**Work instruction:**
Gather every line in the records below that contains the word "peerRole".

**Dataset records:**
-- ==== Sys2Proof/Machine/Pair.lean ====
section
/-! DEFINITION. The meanings of the commands. Twin redundancy (R263 to R285). -/

namespace Sys2Proof.Machine

/-- TWIN_ENABLE (R281). A guarded write of TW_CTRL.EN = 1 powers the tether and starts joining. -/
def execTwinEnable (t : Nat) (m : Nat) (s : State) : Host.Outcome State Fault Refusal :=
  Run.next (Run.guard s (WF.master m) (Run.cmd t s (fun s => Bus.direct32 s m (Reg.TW_CTRL) (putf (s.rd (Reg.TW_CTRL)) 0 1 1).toNat)))

/-- TWIN_DISABLE (R282). A write of TW_CTRL.EN = 0 releases the peer and powers quad 16 down. -/
def execTwinDisable (t : Nat) (m : Nat) (s : State) : Host.Outcome State Fault Refusal :=
  Run.next (Run.guard s (WF.master m) (Run.cmd t s (fun s => Bus.direct32 s m (Reg.TW_CTRL) (putf (s.rd (Reg.TW_CTRL)) 0 1 0).toNat)))

/-- TETHER_TRAINED (R281). The tether trains; the devices exchange identities and decide roles, or raise JOIN_CONFLICT. -/
def execTetherTrained (t : Nat) (peerId : Nat) (peerAs : Nat) (peerRole : Nat) (peerRun : Nat) (s : State) : Host.Outcome State Fault Refusal :=
  Run.next (Run.cmd t s (fun s => Twin.trained s peerId peerAs peerRole peerRun))

/-- FOLLOW_LOCK (R281). The standby's follow loop locks and RAW_OFS is fixed; the pair enters SYNCING. -/
def execFollowLock (t : Nat) (peer : Bool) (s : State) : Host.Outcome State Fault Refusal :=
  Run.next (Run.cmd t s (fun s => Twin.followLock s peer))

/-- TETHER_EXCHANGE (R266). The two-way tether stamp exchange every 100 µs updates TW_DELAY and the offset, and may raise OFS_DRIFT. -/
def execTetherExchange (t : Nat) (t1 : Int) (peer : Int × Int) (t4 : Int) (s : State) : Host.Outcome State Fault Refusal :=
  Run.next (Run.cmd t s (fun s => Twin.exchange s t1 peer.1 peer.2 t4))

/-- TETHER_DOWN (R277). The tether is lost; the device enters SPLIT, ALONE or takes over according to the heartbeat. -/
def execTetherDown (t : Nat) (s : State) : Host.Outcome State Fault Refusal :=
  Run.next (Run.cmd t s (fun s => Twin.tetherDown s))

/-- HB_TIMEOUT (R265). TW_HB_IN shows no edge for HB_TIMEOUT and the heartbeat is declared absent. -/
def execHbTimeout (t : Nat) (s : State) : Host.Outcome State Fault Refusal :=
  Run.next (Run.cmd t s (fun s => Twin.hbTimeout s))

/-- HB_PRESENT (R265). Heartbeat edges return and HB_OK sets. -/
def execHbPresent (t : Nat) (s : State) : Host.Outcome State Fault Refusal :=
  Run.next (Run.cmd t s (fun s => Twin.hbPresent s))

/-- SPLIT_WAIT_EXPIRY (R277). On a standby in SPLIT, SPLIT_WAIT ends and its selector steers its root. -/
def execSplitWaitExpiry (t : Nat) (s : State) : Host.Outcome State Fault Refusal :=
  Run.next (Run.cmd t s (fun s => Twin.splitWait s))

/-- IMAGE_APPLY (R269). The standby has the whole image with a good check, applies it at once and returns its digest. -/
def execImageApply (t : Nat) (n : Nat) (recs : List CfgRec) (dp : Nat) (s : State) : Host.Outcome State Fault Refusal :=
  Run.next (Run.cmd t s (fun s => Apply.image s n recs dp))

/-- DIGEST_RETURN (R270). The primary compares the returned digest. A match advances ARMED or PAIRED; a mismatch counts and may resync. -/
def execDigestReturn (t : Nat) (n : Nat) (ds : Nat) (s : State) : Host.Outcome State Fault Refusal :=
  Run.next (Run.cmd t s (fun s => Twin.digestReturn s n ds))

/-- COPY_OVERRUN (R271). An image runs past COPY_LIMIT; the next cut is skipped. -/
def execCopyOverrun (s : State) : Host.Outcome State Fault Refusal :=
  Run.next (Run.cmd s.raw s (fun s => Twin.overrun s))

/-- TETHER_CORRECTION (R273). A forwarded domain correction arrives on the standby and is applied as a tether-peer write. -/
def execTetherCorrection (t : Nat) (n : Nat) (a : Int) (b : Int) (y : Int) (epoch : Nat) (flags : Nat) (s : State) : Host.Outcome State Fault Refusal :=
  Run.next (Run.guard s (WF.dom n) (Run.cmd t s (fun s => Apply.correction s n a b y epoch flags)))

/-- DEMOTE_MESSAGE (R277). The standby receives DEMOTE and takes over in that tick. -/
def execDemoteMessage (t : Nat) (s : State) : Host.Outcome State Fault Refusal :=
  Run.next (Run.cmd t s (fun s => Twin.demoted s))

/-- TW_SWAP (R280). TW_CMD.SWAP schedules a role exchange at the next boundary, or is refused. -/
def execTwSwap (t : Nat) (w : SwapFrom) (s : State) : Host.Outcome State Fault Refusal :=
  Run.next (Run.guard s (WF.swap w) (Run.cmd t s (fun s => match w with
    | .master m => Bus.direct32 s m (Reg.TW_CMD) (1)
    | .peer n b => Twin.swapPeer s n b)))

/-- TW_LEAVE (R282). TW_CMD.LEAVE releases the peer and both devices become SOLO. -/
def execTwLeave (t : Nat) (m : Nat) (s : State) : Host.Outcome State Fault Refusal :=
  Run.next (Run.guard s (WF.master m) (Run.cmd t s (fun s => Bus.direct32 s m (Reg.TW_CMD) (2))))

/-- PEER_RELEASE (R282). A release from the peer arrives and the device becomes SOLO. -/
def execPeerRelease (t : Nat) (s : State) : Host.Outcome State Fault Refusal :=
  Run.next (Run.cmd t s (fun s => Twin.released s))

/-- TW_RESYNC (R284). TW_CMD.RESYNC forces a full image. -/
def execTwResync (t : Nat) (m : Nat) (s : State) : Host.Outcome State Fault Refusal :=
  Run.next (Run.guard s (WF.master m) (Run.cmd t s (fun s => Bus.direct32 s m (Reg.TW_CMD) (4))))

/-- TW_RESUME (R278). TW_CMD.RESUME ends HELD and resumes forwarding. -/
def execTwResume (t : Nat) (m : Nat) (s : State) : Host.Outcome State Fault Refusal :=
  Run.next (Run.guard s (WF.master m) (Run.cmd t s (fun s => Bus.direct32 s m (Reg.TW_CMD) (8))))

/-- STREAM_WIN_READ (R285). Stream window READ returns a stream entry. -/
def execStreamWinRead (t : Nat) (m : Nat) (i : Nat) (s : State) : Host.Outcome State Fault Refusal :=
  Run.next (Run.guard s (WF.master m && WF.stream i) (Run.cmd t s (fun s => Bus.direct32 s m (Reg.TW_SWIN_CMD) (1 + i * 16))))

/-- STREAM_WIN_WRITE (R285). Stream window WRITE sets a stream's generation and recovery configuration, or is refused. -/
def execStreamWinWrite (t : Nat) (m : Nat) (i : Nat) (s : State) : Host.Outcome State Fault Refusal :=
  Run.next (Run.guard s (WF.master m && WF.stream i) (Run.cmd t s (fun s => Bus.direct32 s m (Reg.TW_SWIN_CMD) (2 + i * 16))))

/-- CLEAR_RCVY (R285). Stream window CLEAR_RCVY resets a stream's recovery state and counters. -/
def execClearRcvy (t : Nat) (m : Nat) (i : Nat) (s : State) : Host.Outcome State Fault Refusal :=
  Run.next (Run.guard s (WF.master m && WF.stream i) (Run.cmd t s (fun s => Bus.direct32 s m (Reg.TW_SWIN_CMD) (3 + i * 16))))

/-- RCVY_RESET (R276). No frame of a stream passes for RESET_MS and its recovery resets. -/
def execRcvyReset (t : Nat) (i : Nat) (s : State) : Host.Outcome State Fault Refusal :=
  Run.next (Run.guard s (WF.stream i) (Run.cmd t s (fun s => Stream.reset s i)))

end Sys2Proof.Machine
end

**Expected answer:**
def execTetherTrained (t : Nat) (peerId : Nat) (peerAs : Nat) (peerRole : Nat) (peerRun : Nat) (s : State) : Host.Outcome State Fault Refusal :=
  Run.next (Run.cmd t s (fun s => Twin.trained s peerId peerAs peerRole peerRun))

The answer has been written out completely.